Start of Block
-- ==== Sys2Proof/Laws/Effects.lean ====
section
/-! SUPPORT. What an operation that goes on has done to the last-sent bits and the rotary value, whatever the sends were answered. -/

namespace Sys2Proof.Machine

/-- `emit` writes neither `sw_last` nor `rot_val` when it goes on (44 R180). -/
theorem emit_on {s t : State} {name : CmdName} {a : Action} (h : emit name a s = .on t) :
    t.swLast = s.swLast ∧ t.rotVal = s.rotVal := by
  unfold emit sendError at h
  split at h
  · simp only [Flow.on.injEq] at h; subst h; simp
  · split at h
    · simp [fatal] at h
    · simp only [Flow.on.injEq] at h; subst h; simp

theorem andThen_on {f : Flow} {k : State → Flow} {t : State} (h : andThen f k = .on t) :
    ∃ u, f = .on u ∧ k u = .on t := by
  cases f with
  | on u => exact ⟨u, rfl, h⟩
  | dead u => simp [andThen] at h

theorem getElem_writeLast (s : State) (i j : SwIdx) (v : Bool) :
    (s.writeLast i v).swLast[j] = if j = i then v else s.swLast[j] := by
  by_cases h : i.val = j.val
  · have := Fin.ext h; subst this; simp
  · have : j ≠ i := fun e => h (by rw [e])
    simp [h, this]

/-- The switch pass records every entry of the list (41 R123). -/
theorem initLoop_on {c : Snapshot} {l : List SwIdx} {s t : State} (hl : ∀ i ∈ l, s.swValid[i] = true)
    (h : forEach (initSwitch c) l s = .on t) :
    t.rotVal = s.rotVal ∧ ∀ j : SwIdx, t.swLast[j] = if j ∈ l then switchState s.tables c j else s.swLast[j] := by
  induction l generalizing s with
  | nil => simp only [forEach, Flow.on.injEq] at h; subst h; simp
  | cons i l ih =>
    obtain ⟨u, hu, h⟩ := andThen_on h
    have hs : Sound (fun _ => True) s (initSwitch c i s) := sound_initSwitch (hl i (by simp)) (fun _ => trivial)
    rw [hu] at hs
    obtain ⟨h1, h2⟩ := emit_on hu
    obtain ⟨h3, h4⟩ := ih (fun j hj => by rw [(sound_on.1 hs).config.1]; exact hl j (by simp [hj])) h
    refine ⟨by rw [h3, h2]; rfl, fun j => ?_⟩
    rw [h4, (sound_on.1 hs).tables, h1, getElem_writeLast]
    by_cases hj : j ∈ l <;> by_cases hi : j = i <;> simp [hj, hi]

/-- The scan's loop flips exactly the entries of the list that meet the change word (42 R142). -/
theorem scanLoop_on {w : Snapshot} {l : List SwIdx} {s t : State} (hV : s.tables.MasksValid) (hn : l.Nodup)
    (hl : ∀ i ∈ l, s.swValid[i] = true) (h : scanLoop w l s = .on t) :
    t.rotVal = s.rotVal ∧
      ∀ j : SwIdx, t.swLast[j] = if j ∈ l ∧ meets s.tables.bit[j] w = true then !s.swLast[j] else s.swLast[j] := by
  induction l generalizing s with
  | nil => simp only [scanLoop, Flow.on.injEq] at h; subst h; simp
  | cons i l ih =>
    obtain ⟨hil, hn⟩ := List.nodup_cons.1 hn
    simp only [scanLoop] at h
    split at h
    · rename_i hm
      obtain ⟨u, hu, h⟩ := andThen_on h
      have hs : Sound (fun _ => True) s (flipAndEmit i s) := sound_flipAndEmit (hl i (by simp)) (fun _ => trivial)
      rw [hu] at hs
      have ht := (sound_on.1 hs).tables
      obtain ⟨h1, h2⟩ := emit_on hu
      split at h
      · rename_i he
        simp only [Flow.on.injEq] at h
        subst h
        refine ⟨h2, fun j => ?_⟩
        rw [h1, getElem_writeLast]
        by_cases hj : j = i
        · subst hj; simp only [if_true, List.mem_cons, true_or, hm, and_self]
        · have : ¬(meets s.tables.bit[j] w = true) := fun hmj => hj (bit_meets_bit hV (by rw [ht] at he; rwa [he]))
          simp only [hj, this, if_false, and_false, Bool.false_eq_true]
      · obtain ⟨h3, h4⟩ := ih (by rw [ht]; exact hV) hn
          (fun j hj => by rw [(sound_on.1 hs).config.1]; exact hl j (by simp [hj])) h
        refine ⟨by rw [h3, h2]; rfl, fun j => ?_⟩
        rw [h4, ht, h1, getElem_writeLast]
        by_cases hj : j = i
        · subst hj; simp only [hil, hm, if_true, if_false, false_and, List.mem_cons, true_or, and_self]
        · simp only [hj, if_false, List.mem_cons, false_or]
    · rename_i hm
      obtain ⟨h3, h4⟩ := ih hV hn (fun j hj => hl j (by simp [hj])) h
      refine ⟨h3, fun j => ?_⟩
      rw [h4]
      by_cases hj : j = i
      · subst hj; simp only [hil, hm, and_false, Bool.false_eq_true]
      · simp only [hj, List.mem_cons, false_or]

/-- The scan's loop leaves the entries outside the list alone, in any instance (42 R142). -/
theorem scanLoop_other {w : Snapshot} {l : List SwIdx} {s t : State} {j : SwIdx} (hj : j ∉ l)
    (h : scanLoop w l s = .on t) : t.swLast[j] = s.swLast[j] := by
  induction l generalizing s with
  | nil => simp only [scanLoop, Flow.on.injEq] at h; subst h; rfl
  | cons i l ih =>
    have hji : j ≠ i := fun e => hj (by simp [e])
    have hjl : j ∉ l := fun e => hj (by simp [e])
    simp only [scanLoop] at h
    split at h
    · obtain ⟨u, hu, h⟩ := andThen_on h
      have h1 : u.swLast[j] = s.swLast[j] := by rw [(emit_on hu).1, getElem_writeLast, if_neg hji]
      split at h
      · simp only [Flow.on.injEq] at h; subst h; exact h1
      · rw [ih hjl h, h1]
    · exact ih hjl h

/-- The scan leaves unconfigured entries alone, in any instance (42 R142). -/
theorem switchScan_other {c p : Snapshot} {s t : State} {j : SwIdx} (hj : s.swValid[j] = false)
    (h : switchScan c p s = .on t) : t.swLast[j] = s.swLast[j] := by
  unfold switchScan at h
  simp only at h
  split at h
  · simp only [Flow.on.injEq] at h; subst h; rfl
  split at h
  · rw [scanLoop_other (fun hm => ?_) h, afterChoice_swLast]
    rw [mem_arrange, mem_configured, hj] at hm
    exact Bool.false_ne_true hm
  · obtain ⟨u, -, h⟩ := andThen_on h
    simp [fatal] at h

/-- A scan that goes on has met no unregistered bit and has flipped exactly the hits (42 R142, R144). -/
theorem switchScan_on {c p : Snapshot} {s t : State} (hV : s.tables.MasksValid) (h : switchScan c p s = .on t) :
    t.rotVal = s.rotVal ∧
      ∀ j : SwIdx, t.swLast[j] = if j ∈ hits s (changedWord s.tables c p) then !s.swLast[j] else s.swLast[j] := by
  unfold switchScan at h
  simp only at h
  split at h
  · rename_i h0
    simp only [Flow.on.injEq] at h
    subst h
    refine ⟨rfl, fun j => ?_⟩
    have : ¬(j ∈ hits s (changedWord s.tables c p)) := by
      rw [mem_hits, h0]; simp [meets]
    simp only [this, if_false]
  split at h
  · obtain ⟨h1, h2⟩ := scanLoop_on (by simpa using hV) (nodup_arrange (nodup_configured s))
      (fun i hi => by simpa using mem_configured.1 (mem_arrange.1 hi)) h
    refine ⟨by rw [h1]; simp, fun j => ?_⟩
    rw [h2]
    simp only [afterChoice_tables, afterChoice_swLast, mem_arrange, mem_configured, mem_hits]
  · obtain ⟨u, -, h⟩ := andThen_on h
    simp [fatal] at h

/-- The scan never writes `rot_val` when it goes on, in any instance (42 R142). -/
theorem scanLoop_rotVal {w : Snapshot} {l : List SwIdx} {s t : State} (h : scanLoop w l s = .on t) :
    t.rotVal = s.rotVal := by
  induction l generalizing s with
  | nil => simp only [scanLoop, Flow.on.injEq] at h; subst h; rfl
  | cons i l ih =>
    simp only [scanLoop] at h
    split at h
    · obtain ⟨u, hu, h⟩ := andThen_on h
      have h2 : u.rotVal = s.rotVal := (emit_on hu).2
      split at h
      · simp only [Flow.on.injEq] at h; subst h; exact h2
      · rw [ih h, h2]
    · exact ih h

theorem switchScan_rotVal {c p : Snapshot} {s t : State} (h : switchScan c p s = .on t) : t.rotVal = s.rotVal := by
  unfold switchScan at h
  simp only at h
  split at h
  · simp only [Flow.on.injEq] at h; subst h; rfl
  split at h
  · rw [scanLoop_rotVal h]; simp
  · obtain ⟨u, -, h⟩ := andThen_on h
    simp [fatal] at h

/-- A rotary step that goes on was silent, or has made one of the positions active (43 R161, R164). -/
theorem rotaryStep_on {c : Snapshot} {s t : State} (h : rotaryStep c s = .on t) :
    t.swLast = s.swLast ∧
    (((rotKey s.tables c = 0#24 ∨ rotKey s.tables c = s.rotVal) ∧ t = s) ∨
     (rotKey s.tables c ≠ 0#24 ∧ rotKey s.tables c ≠ s.rotVal ∧ t.rotVal = rotKey s.tables c ∧
       ∃ j : RotIdx, rotKey s.tables c = s.tables.rot[j])) := by
  unfold rotaryStep at h
  simp only at h
  split at h
  · rename_i hk
    simp only [Flow.on.injEq] at h
    exact ⟨by rw [h], .inl ⟨hk, h.symm⟩⟩
  rename_i hk
  push Not at hk
  split at h
  · unfold badKey at h
    split at h
    · simp [fatal] at h
    · obtain ⟨u, -, h⟩ := andThen_on h
      simp [fatal] at h
  · rename_i j hj
    obtain ⟨u, hu, h⟩ := andThen_on h
    obtain ⟨v, hv, hu⟩ := andThen_on hu
    have h1 : v.swLast = s.swLast := by
      unfold leaveStart at hv
      split at hv
      · exact (emit_on hv).1
      · simp only [Flow.on.injEq] at hv; rw [hv]
    obtain ⟨h2, h3⟩ := emit_on hu
    have h4 : t.swLast = u.swLast ∧ t.rotVal = u.rotVal := by
      unfold enterStart at h
      split at h
      · exact emit_on h
      · simp only [Flow.on.injEq] at h; subst h; exact ⟨rfl, rfl⟩
    exact ⟨by rw [h4.1, h2, State.writeRot_swLast, h1],
      .inr ⟨hk.1, hk.2, by rw [h4.2, h3, State.writeRot_rotVal], j, (rotIndex_eq_some hj).symm⟩⟩

/-- The rotary pass of `initialise` leaves `rot_val` or makes an asserted position active (41 R124). -/
theorem initRotary_on {c : Snapshot} {s t : State} (h : initRotary c s = .on t) :
    t.swLast = s.swLast ∧ (t.rotVal = s.rotVal ∨ ∃ j : RotIdx, t.rotVal = s.tables.rot[j]) := by
  unfold initRotary at h
  split at h
  · simp only [Flow.on.injEq] at h; subst h; exact ⟨rfl, .inl rfl⟩
  · obtain ⟨h1, h2⟩ := emit_on h
    exact ⟨by rw [h1]; simp, .inr ⟨_, by rw [h2, State.writeRot_rotVal]⟩⟩

/-- `initialise` records every configured entry's state and nothing of the others (41 R123, R126). -/
theorem initialise_on {c : Snapshot} {s t : State} (h : initialise c s = .on t) :
    (∀ j : SwIdx, t.swLast[j] = if s.swValid[j] = true then switchState s.tables c j else s.swLast[j]) ∧
      (t.rotVal = s.rotVal ∨ ∃ j : RotIdx, t.rotVal = s.tables.rot[j]) := by
  obtain ⟨u, hu, h⟩ := andThen_on h
  have hs : Sound (fun _ => True) s (initSwitches c s) := sound_initSwitches (fun _ => trivial)
  rw [hu] at hs
  obtain ⟨h1, h2⟩ := initLoop_on (fun i hi => by simpa using mem_configured.1 (mem_arrange.1 hi)) hu
  obtain ⟨h3, h4⟩ := initRotary_on h
  refine ⟨fun j => ?_, ?_⟩
  · rw [h3, h2]
    simp only [mem_arrange, mem_configured, afterChoice_tables, afterChoice_swLast]
  · rw [(sound_on.1 hs).tables, h1] at h4
    simpa using h4

end Sys2Proof.Machine
end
End of Block
# What to produce:
Copy all lines from the material that hold "instance".

# Exercise solution:
/-- The scan's loop leaves the entries outside the list alone, in any instance (42 R142). -/
/-- The scan leaves unconfigured entries alone, in any instance (42 R142). -/
/-- The scan never writes `rot_val` when it goes on, in any instance (42 R142). -/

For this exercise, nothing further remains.